Do you follow sport in the county, and if so, what? I’ve never been much of a follower, but sports I’ve loved over the years include fell running and hillwalking, orienteering, kayaking, mountain-biking and wild swimming. I’m not competitive though. For me, they are all merely ways of getting out into amazing places, where I want to be able to stop and watch wildlife, climb a tree or daydream.
Do you have a favourite restaurant, or pub? Mmmm, several. Our local is the Stone Trough Inn at Kirkham Abbey, but I also have a soft spot for the Green Dragon
at Hardraw, the Lion on Blakey Ridge, and the original House of Trembling Madness in York.
Do you have a favourite food shop? My local town is Malton, so we are spoiled for foodie options. I’m going to hijack the question and say that more important to me is our brilliant new independent bookshop, Kemps. It’s become my main reason for going into town.
How do you think that Yorkshire has changed, for better or for worse, in the time that you’ve known it? There is a move to wilding and ecological restoration and regenerative agriculture and I genuinely think we’re turning a corner where more farmers, land managers and environmentalists are starting to find common ground. Meanwhile the intensification of grouse moor management, pheasant shoots and some forms of agriculture in the face of a climate and biodiversity crises is deeply concerning. It’s heartening though to see
Friends of the Dales taking a stance on our eroding peatlands.

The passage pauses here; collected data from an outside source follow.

/-- One stored element at map coordinates. -/
def xElem (s : State) (p : PlotIx) (d : BitVec 1024) (c zd zh zw : Nat) : XVal :=
  elemVal s p (cXF d) (w32 d 0x20 + tensAt (tensX d) c (zd - (axD d).held0) (zh - (axH d).held0) zw) 0

/-- The element that an input coordinate reads: the map, or a pad position (R178). -/
def xRead (s : State) (p : PlotIx) (d : BitVec 1024) (c : Nat) (zd zh zw : Int) : XVal :=
  if inMap (axD d) zd && inMap (axH d) zh && inMap (axW d) zw || cRep d then
    xElem s p d c (clampMap (axD d) zd) (clampMap (axH d) zh) (clampMap (axW d) zw)
  else xzero

/-- Input coordinates that an output coordinate of an axis reads, map positions only. -/
def axisReads (d : BitVec 1024) (a : CAxis) (o : Nat) : List Nat :=
  match cCop d with
  | 4 =>
    (match cSub d with
      | 1 => if a.r = 1 then [o / 2, if o % 2 = 0 then o / 2 - 1 else min (o / 2 + 1) (a.map - 1)] else [o]
      | 3 => (List.range (2 ^ a.r)).map fun k => o * 2 ^ a.r + k
      | _ => [o / 2 ^ a.r])
  | c =>
    let n := if c = 1 then 256 else a.k
    (List.range n).filterMap fun k =>
      let z := tapCoord a o k
      if inMap a z then some z.toNat else if cRep d then some (clampMap a z) else none

/-- The output coordinates of an axis whose reads are looked at: all, or the origins of the frequency tiles. -/
def axisOuts (d : BitVec 1024) (a : CAxis) : List Nat :=
  (List.range a.out).filterMap fun i => if cCop d ≠ 1 || i % (257 - a.k) = 0 then some (a.out0 + i) else none

/-- Some read position of an axis lies in the map and outside the buffer, or beyond the map where no pad exists. -/
def axisUnheld (d : BitVec 1024) (a : CAxis) : Bool := (axisOuts d a).any fun o => (axisReads d a o).any fun z => !heldAt a z

/-! ### Tiles -/

/-- Output positions of the command. -/
def cPositions (d : BitVec 1024) : Nat := cOD d * cOH d * cOW d

/-- Frequency tile rows per frame (R182). -/
def freqRows (d : BitVec 1024) : Nat := cdiv (cOH d) (257 - cKH d)
/-- Frequency tile columns per frame. -/
def freqCols (d : BitVec 1024) : Nat := cdiv (cOW d) (257 - cKW d)

/-- Stripe tiles of a command: position tiles times channel tiles (R179); for FREQ one frequency tile is one stripe tile,
and for SPEC one filter pair. -/
def convTiles (d : BitVec 1024) : Nat :=
  match cCop d with
  | 1 => cOD d * freqRows d * freqCols d
  | 2 => cOut d * cIn d
  | _ => cdiv (cPositions d) 256 * cdiv (cOut d) 256

/-- The position of an output index: (d, h, w) from the command's origin. -/
def posAt (d : BitVec 1024) (i : Nat) : Nat × Nat × Nat :=
  (i / (cOW d * cOH d), i / cOW d % cOH d, i % cOW d)

/-- Positions and channels of stripe tile t; channel tiles are inner. -/
def stripePos (d : BitVec 1024) (t : Nat) : List (Nat × Nat × Nat) :=
  let m := t / cdiv (cOut d) 256
  (List.range (min 256 (cPositions d - 256 * m))).map fun i => posAt d (256 * m + i)
/-- Output channels of stripe tile t. -/
def stripeCh (d : BitVec 1024) (t : Nat) : List Nat :=
  let n := t % cdiv (cOut d) 256
  (List.range (min 256 (cOut d - 256 * n))).map (256 * n + ·)

/-- Adjacent writes joined, in rising address order. -/
def joinWrites : List (Nat × List Byte) → List (Nat × List Byte)
  | [] => []
  | (a, bs) :: t =>
    match joinWrites t with
    | (b, cs) :: u => if a + bs.length = b then (a, bs ++ cs) :: u else (a, bs) :: (b, cs) :: u
    | [] => [(a, bs)]

/-- The device-address writes of a tile's codes: one row of codes per position. -/
def yWrites (d : BitVec 1024) (pos : List (Nat × Nat × Nat)) (ch : List Nat) (codes : List (List Nat)) : List (Nat × List Byte) :=
  let eb := eltBytes (cYF d)
  let t := tensY d eb
  let ws := (pos.zip codes).flatMap fun (e : (Nat × Nat × Nat) × List Nat) => (ch.zip e.2).map fun (f : Nat × Nat) =>
    (cY d + tensAt t f.1 e.1.1 e.1.2.1 e.1.2.2, bytesOf eb f.2)
  joinWrites (ws.mergeSort fun a b => a.1 ≤ b.1)

/-! ### DIRECT (R178 to R180) -/

/-- Input channels of a group. -/
def cInG (d : BitVec 1024) : Nat := cIn d / cGr d
/-- Output channels of a group. -/
def cOutG (d : BitVec 1024) : Nat := cOut d / cGr d
/-- Taps of the filter. -/
def cTaps (d : BitVec 1024) : Nat := cKD d * cKH d * cKW d
/-- Reduction length of a group. -/
def cKg (d : BitVec 1024) : Nat := cTaps d * cInG d
/-- The integer pairing. -/
def cInt (d : BitVec 1024) : Bool := intPair (cXF d) (cWF d)

/-- Tap number as (kd, kh, kw). -/
def tapAt (d : BitVec 1024) (t : Nat) : Nat × Nat × Nat := (t / (cKH d * cKW d), t / cKW d % cKH d, t % cKW d)

/-- The reduction row of a position in a group. -/
def patchRow (s : State) (p : PlotIx) (d : BitVec 1024) (g : Nat) (pos : Nat × Nat × Nat) : List XVal :=
  (List.range (cTaps d)).flatMap fun t =>
    let k := tapAt d t
    let zd := tapCoord (axD d) ((axD d).out0 + pos.1) k.1
    let zh := tapCoord (axH d) ((axH d).out0 + pos.2.1) k.2.1
    let zw := tapCoord (axW d) pos.2.2 k.2.2
    (List.range (cInG d)).map fun c => xRead s p d (g * cInG d + c) zd zh zw

/-- The filter row of an output channel. -/
def filterRow (s : State) (p : PlotIx) (d : BitVec 1024) (o : Nat) : List XVal :=
  rowVals s p (cWF d) (w32 d 0x24) (o * cKg d) (cKg d)

/-- Where the seed of an output element lies. -/
def seedAt (d : BitVec 1024) (pos : Nat × Nat × Nat) (o : Nat) : Nat :=
  w32 d 0x30 + tensAt (tensY d (if cSeed d = 2 then 8 else 4)) o pos.1 pos.2.1 pos.2.2

/-- The seed pair of an output element. -/
def convSeed (s : State) (p : PlotIx) (d : BitVec 1024) (pos : Nat × Nat × Nat) (o : Nat) : Pair :=
  match cSeed d with
  | 1 => { h := elemVal s p 0x6 (seedAt d pos o) 0, c := xzero }
  | 2 => (pairVals s p (seedAt d pos o) 0 1).headD pairZero
  | _ => pairZero

/-- The INT32 seed of an output element. -/
def convSeedInt (s : State) (p : PlotIx) (d : BitVec 1024) (pos : Nat × Nat × Nat) (o : Nat) : Int :=
  if cSeed d = 3 then (xrat (elemVal s p 0xD (seedAt d pos o) 0)).floor else 0

/-- Convert the rows of a tile, one row per position. -/
def convRows {α : Type} (conv : List Rnd → List α → RowOut) (rows : List (List α)) (rnds : List (List Rnd)) :
    List (List Nat) × Counts :=
  let os := (rows.zip rnds).map fun (e : List α × List Rnd) => conv e.2 e.1
  (os.map (·.codes), (os.map (·.ev)).foldl countsAdd countsZero)

/-- One run of a DIRECT stripe tile. -/
def directRun (s : State) (p : PlotIx) (d : BitVec 1024) (t : Nat) (g : Rng) : TileRun :=
  let pos := stripePos d t
  let ch := stripeCh d t
  let sp := rungSplit (rungOf (cXF d))
  let wb := ch.map fun o => (o / cOutG d, o, rowBlks sp 32 1 (plainRow (cWF d) (filterRow s p d o)))
  let gs := (ch.map (· / cOutG d)).dedup
  let xb := pos.map fun q => (q, gs.map fun gr => (gr, rowBlks sp 32 1 (plainRow (cXF d) (patchRow s p d gr q))))
  let row (x : (Nat × Nat × Nat) × List (Nat × List Blk)) (gr : Nat) : List Blk := (x.2.lookup gr).getD []
  let miss := missCount (wb.map (·.2.2)) + (xb.map fun (x : (Nat × Nat × Nat) × List (Nat × List Blk)) => missCount (x.2.map (·.2))).sum
  let (rnds, g1) := tileRnds (drawsBits (cYF d) (cRound d)) (pos.map fun _ => ch.length) g
  if cInt d then
    let accs := xb.map fun x => wb.map fun w => accInts (convSeedInt s p d x.1 w.2.1) (blockSums .plain (row x w.1) w.2.2)
    let o := convRows (convIntRow (cYF d) (cSat d) 1) (accs.map fun r => r.map (·.1)) rnds
    { writes := yWrites d pos ch o.1, ev := { o.2 with sat := o.2.sat + (accs.map fun r => (r.map (·.2)).sum).sum }, rng := g1 }
  else
    let accs := xb.map fun x => wb.map fun w => accPair (convSeed s p d x.1 w.2.1) (blockSums sp (row x w.1) w.2.2) none
    let o := convRows (convPairRow (cYF d) (cSat d) 1) (accs.map fun r => r.map (·.1)) rnds
    { writes := yWrites d pos ch o.1,
      ev := { o.2 with range := o.2.range + miss + (accs.map fun r => (r.map (·.2)).sum).sum }, rng := g1 }

/-! ### FREQ and SPEC (R182 to R184) -/

/-- cos(2πk/256) rounded to BF16. -/
def cosW (k : Nat) : XVal :=
  let m := k % 256
  let a := if m > 128 then 256 - m else m
  let b := if a > 64 then 128 - a else a
  let v : Rat := if b = 64 then 0 else if b = 0 then 1 else fxRat (fxCos (2 * fxPi * b / 256))
  toBf16 (xofRat (if a > 64 then -v else v))

/-- sin(2πk/256) rounded to BF16. -/
def sinW (k : Nat) : XVal := cosW (k + 192)

/-- A dot product of a BF16 split stage as an accumulated pair, with its underflows. -/
def splitDot (a b : List Blk) : Pair × Nat := accPair pairZero (blockSums .bf16 a b) none

/-- Blocks of a BF16 row for a split stage. -/
def splitBlks (vs : List XVal) : List Blk := rowBlks .bf16 32 1 (plainRow 0x5 vs)

/-- A matrix product of rows with rows, rounded to BF16 as stage 1 says, with its misses and underflows. -/
def stageMul (as bs : List (List XVal)) : List (List XVal) × Nat :=
  let ab := as.map splitBlks
  let bb := bs.map splitBlks
  let ds := ab.map fun a => bb.map fun b => splitDot a b
  (ds.map fun (r : List (Pair × Nat)) => r.map fun (e : Pair × Nat) => toBf16 (rne32 (pairSum e.1)),
    missCount ab + missCount bb + (ds.map fun (r : List (Pair × Nat)) => (r.map fun (e : Pair × Nat) => e.2).sum).sum)

/-- Columns of a matrix given by rows of `w` elements. -/
def colsAt (w : Nat) (m : List (List XVal)) : List (List XVal) := (List.range w).map fun j => m.map fun r => r.getD j xzero

/-- A complex matrix as real and imaginary rows. -/
structure CMat where
  re : List (List XVal)
  im : List (List XVal)
deriving DecidableEq, Repr

/-- Stages 1 and 2: the spectrum of a 256 × 256 region, rows v and columns u = 0 to 128. -/
def spectrumOf (x : List (List XVal)) : CMat × Nat :=
  let cw := (List.range 129).map fun u => (List.range 256).map fun n => cosW (u * n)
  let sw := (List.range 129).map fun u => (List.range 256).map fun n => sinW (u * n)
  let (r, n1) := stageMul x cw
  let (i, n2) := stageMul (x.map fun row => row.map xneg) sw
  let cs := (List.range 256).map fun v => ((List.range 256).map fun h => cosW (v * h), (List.range 256).map fun h => sinW (v * h))
  let rc := colsAt 129 r
  let ic := colsAt 129 i
  let cols := (rc.zip ic).map fun (e : List XVal × List XVal) => e.1 ++ e.2
  let swapped := (ic.zip rc).map fun (e : List XVal × List XVal) => e.1 ++ e.2
  let (re, n3) := stageMul (cs.map fun (e : List XVal × List XVal) => e.1 ++ e.2) cols
  let (im, n4) := stageMul (cs.map fun (e : List XVal × List XVal) => e.1 ++ e.2.map xneg) swapped
  ({ re := re, im := im }, n1 + n2 + n3 + n4)

/-- A stored spectrum. -/
def storedSpectrum (s : State) (p : PlotIx) (at_ : Nat) : CMat :=
  { re := (List.range 256).map fun v => rowVals s p 0x5 (at_ + 258 * v) 0 129,
    im := (List.range 256).map fun v => rowVals s p 0x5 (at_ + 66048 + 258 * v) 0 129 }

/-- Stage 3 for one output channel: the exact complex products summed in ascending c, rounded once to BF16. -/
def spectralSum (xs ws : List CMat) : CMat :=
  let at_ (m : List (List XVal)) (v u : Nat) : XVal := (m.getD v []).getD u xzero
  let cell (f : CMat → CMat → Nat → Nat → List XVal) (v u : Nat) : XVal :=
    toBf16 (xsum ((xs.zip ws).flatMap fun (e : CMat × CMat) => f e.1 e.2 v u))
  let grid (f : CMat → CMat → Nat → Nat → List XVal) : List (List XVal) :=
    (List.range 256).map fun v => (List.range 129).map fun u => cell f v u
  { re := grid fun x w v u => [xmul (at_ x.re v u) (at_ w.re v u), xneg (xmul (at_ x.im v u) (at_ w.im v u))],
    im := grid fun x w v u => [xmul (at_ x.re v u) (at_ w.im v u), xmul (at_ x.im v u) (at_ w.re v u)] }

/-- Stages 4 and 5 for one output channel: the exact pair results of rows h and columns w, before the scale 2^-16. -/
def inverseOf (z : CMat) (rows cols : Nat) : List (List Pair) × Nat :=
  let zr := colsAt 129 z.re
  let zi := colsAt 129 z.im
  let zc := (zr.zip zi).map fun (e : List XVal × List XVal) => e.1 ++ e.2
  let ms := (List.range rows).map fun h => ((List.range 256).map fun v => cosW (v * h), (List.range 256).map fun v => sinW (v * h))
  let (re, n1) := stageMul (ms.map fun (e : List XVal × List XVal) => e.1 ++ e.2.map xneg) zc
  let (im, n2) := stageMul (ms.map fun (e : List XVal × List XVal) => e.2 ++ e.1) zc
  let two (u : Nat) (v : XVal) : XVal := if u = 0 || u = 128 then v else xscale 2 v
  let bs := (List.range cols).map fun w =>
    splitBlks (((List.range 129).map fun u => two u (cosW (u * w))) ++ (List.range 129).map fun u => xneg (two u (sinW (u * w))))
  let as := ((re.zip im).map fun (e : List XVal × List XVal) => e.1 ++ e.2).map splitBlks
  let ds := as.map fun a => bs.map fun b => splitDot a b
  (ds.map fun (r : List (Pair × Nat)) => r.map fun (e : Pair × Nat) => e.1,
    n1 + n2 + missCount as + missCount bs + (ds.map fun (r : List (Pair × Nat)) => (r.map fun (e : Pair × Nat) => e.2).sum).sum)

/-- The 256 × 256 input region of a channel from a map position (R182). -/
def freqRegion (s : State) (p : PlotIx) (d : BitVec 1024) (c od oh ow : Nat) : List (List XVal) :=
  (List.range 256).map fun i => (List.range 256).map fun j =>
    xRead s p d c (tapCoord (axD d) od 0) (tapCoord (axH d) oh i) (tapCoord (axW d) ow j)

/-- One run of frequency tile t. -/
def freqRun (s : State) (p : PlotIx) (d : BitVec 1024) (t : Nat) (g : Rng) : TileRun :=
  let per := freqRows d * freqCols d
  let fd := t / per
  let h0 := t % per / freqCols d * (257 - cKH d)
  let w0 := t % freqCols d * (257 - cKW d)
  let rows := min (257 - cKH d) (cOH d - h0)
  let cols := min (257 - cKW d) (cOW d - w0)
  let xs := (List.range (cIn d)).map fun c => spectrumOf (freqRegion s p d c ((axD d).out0 + fd) ((axH d).out0 + h0) w0)
  let ys := (List.range (cOut d)).map fun o =>
    inverseOf (spectralSum (xs.map (·.1)) ((List.range (cIn d)).map fun c => storedSpectrum s p (w32 d 0x24 + (o * cIn d + c) * 132096))) rows cols
  let pos := (List.range rows).flatMap fun h => (List.range cols).map fun w => (fd, h0 + h, w0 + w)
  let ch := List.range (cOut d)
  let vals := pos.map fun q => (ch.zip ys).map fun (e : Nat × List (List Pair) × Nat) =>
    let y := (e.2.1.getD (q.2.1 - h0) []).getD (q.2.2 - w0) pairZero
    let z := convSeed s p d q e.1
    xadd (xscale (pow2 (-16)) (xadd y.h y.c)) (xadd z.h z.c)
  let (rnds, g1) := tileRnds (cRound d) (pos.map fun _ => ch.length) g
  let o := convRows (convRow (cYF d) (cSat d)) vals rnds
  let low := (xs.map (·.2)).sum + (ys.map (·.2)).sum
  { writes := yWrites d pos ch o.1, ev := { o.2 with range := o.2.range + low }, rng := g1 }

If you had to change one thing in, or about Yorkshire, what would that be? The leave vote. It broke my heart that this extraordinary ancient melting pot of peoples couldn’t find another way to express its collective desire for whatever it was each individual hoped to gain. I feel that it’s hurt us all.
Who is the Yorkshire person that you most admire? I’m dazzled and awed by the poetry of Ted Hughes, but as a man he wasn’t always admirable. So I’m going to say the Yorkshire Wildlife Trust conservationist Jon Traill. He’s wise, kind, astonishingly patient, and he works minor miracles on behalf of nature.
Has Yorkshire influenced your work? Oh, hugely. I write about place, and though I’m a blow-in, this has been home for 20 years – far longer than I’ve lived anywhere else. I see things here every day that I want to write about.
Name your favourite Yorkshire book (author/artist/CD/ performer). Common Ground by Rob Cowen – he’s brilliant on the visceral wildness within and around us.
If a stranger to Yorkshire only had time to visit one place, it would be? Malham. The circular walk via Janet’s Foss and Gordale Scar to the Cove is our Yosemite Valley.